Here's a newbie question - 

How do you get T-posts out of the ground, so you can use them somewhere else? I've got TONS all over this property, but they're all well implanted. If there's a tool to buy, how much does it run, and is there any way to rig something similar up at home (would rather not spend the cash right now!)??

THANKS!!

Tracey Mouse


----------



## Sweet Goats (Nov 30, 2005)

Tracy, They do make a T-Post puller. I have one and they are great. They have them at about ant place that sells T-Posts. They are worth every penny.
Good Luck


----------



## moosemaniac (Mar 7, 2003)

I holler to DH "Hey Phil, c'mere and pull this thing out for me, wouldja!"


Ruth


----------



## MayLOC (Sep 20, 2006)

well, not sure if they have some sort of easy gizmo you can purchase or not; wouldn't be surprised  .

We take out t-posts with the front loader on a tractor or skid loader. We hook one end of the chain to the loader and with it above the post, wrap the chain around the bottom of the t-post 1 1/2 times and hold the chain as the other person raises the loader. W/one person only just wrap and hook the chain and raise loader. Works very easily and is fast, but this is if you have a tractor/skid loader or something? 

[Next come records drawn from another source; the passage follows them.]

/-- Droves, folds, codebooks, serving and the other work of paddocks that is kept beside their descriptors. -/
structure Service where
  /-- Offers in progress by local record address; R274 of 11_droves_folds_and_tiers.md; reset none. -/
  offers : Table Offer := []
  /-- How the last offer of a record ended, by record address; R275, R279 of 11_droves_folds_and_tiers.md; reset none. -/
  ended : Table Ended := []
  /-- Answers given as a holder; R279 of 11_droves_folds_and_tiers.md; reset none. -/
  answers : List DroveAnswer := []
  /-- Pulls in progress or settling, oldest first; R285 of 11_droves_folds_and_tiers.md; reset none. -/
  pulls : List Pull := []
  /-- Releases in progress by local record address; R286 of 11_droves_folds_and_tiers.md; reset none. -/
  releases : Table Release := []
  /-- Descriptors (ring, position) that wait for a record to settle or for its step to complete; R271, R398; reset none. -/
  waitingDroves : List (Nat × Nat) := []
  /-- Drove configuration per paddock; R302 of 11_droves_folds_and_tiers.md; reset none (defaults). -/
  droves : Table DroveState := []
  /-- Folds by number; R291 of 11_droves_folds_and_tiers.md; reset none. -/
  folds : Table Fold := []
  /-- Codebook slots by 4 times paddock plus slot; R246 of 10_bales.md; reset EMPTY. -/
  books : Table Codebook := []
  /-- Serving state per paddock; R394 of 16_serving_steps_and_sampling.md; reset none. -/
  serving : Table Serving := []
  /-- PAGE_SELECT queues of the sixteen top-k units, running one first; R237 of 09_attention_and_pages.md; reset none. -/
  selecting : Vector (List Selecting) 16 := Vector.replicate 16 []
  /-- IMAGE_LOADs waiting for their switch with their paddock, oldest first; R181 of 07_compiled_schedules.md; reset none. -/
  loading : List (Nat × Loading) := []
  deriving DecidableEq, Repr

end Sys2Proof.Machine
end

We have also taken out t-posts using the above chain method and hooking the chain to the ball on a pickup. You would put the chain down towards the bottom of the post also. You have to be careful to not bend the post this way, but you can usually loosen it enough to pull it up by hand then.

when only faced with pulling one, two or three... my husband will just bend them back and forth until they loosen a little and then just pull them up  of course I would break them off before pulling them up this way :help: !

happy post pulling.


----------



## Tater'sPa (Jun 27, 2002)

The post pullers from Northern tool work well and cost from 35.00 to 50.00 bucks. A cheaper idea is to use a 10 or 12 inch adjustable pipe wrench and an older model car bumper jack...I like multitasking tools


----------



## cayenne47 (Nov 7, 2004)

Well. you could call your friends on the other side of town, who happen to have a jack/puller and ask for help?? :shrug: lol


----------



## CritterLover (Aug 31, 2006)

I would think it would depend on the soil. We are on loamy sand (sandy loam makes it sound like there is actually dirt in the sand!) and I can rock them back and forth and get them out. When I lived much further south and had gumbo clay for soil we made a contraption with a cinder block and a rope that would pry them up out of the dirt (think leverage with the block and rope to keep it from slipping off) If this method interests you, I'll get my lovely assitant (aka hubby) to do it and I'll take a picture and attach it.


----------



## drgnldy71 (Sep 22, 2005)

You take 2 strong boys, have them get low on the post so it doesn't get bent during the process. Have the boys grasp the post from opposite sides and slowly start rocking the post back and forth. The difficulty of this is determined by how hard the ground is at the time, doing it after a good hard rain does seem to simplify the process. Now while the boys are rocking the post back and forth Mom grasps the post down low and slowing starts pulling it up out of the ground. And Tada! you have removed the post.
You can if necessary substitue a girl or girls in either of the boys positions, but since I happen to have 3 strong boys and only one girl she's usually kept busy burning breakfast while the rest of us are trying to get the posts up before it gets too hot. Those boys just can't quite seem to get the goose eggs scrambled right.


----------



## Rockin'B (Jan 20, 2006)

I use a short chain and the chain hooks on the tractor's front end loader. Take one of my sons out and they wrap the chain and up she comes, move on to the next one.


----------



## Jim S. (Apr 22, 2004)

You can use a tractor front end loader, or the trailing arms of the 3-point hitch. Wrap a chain around the post and pull it. If you have two people, you can jerk out a lot of posts in a short time like this.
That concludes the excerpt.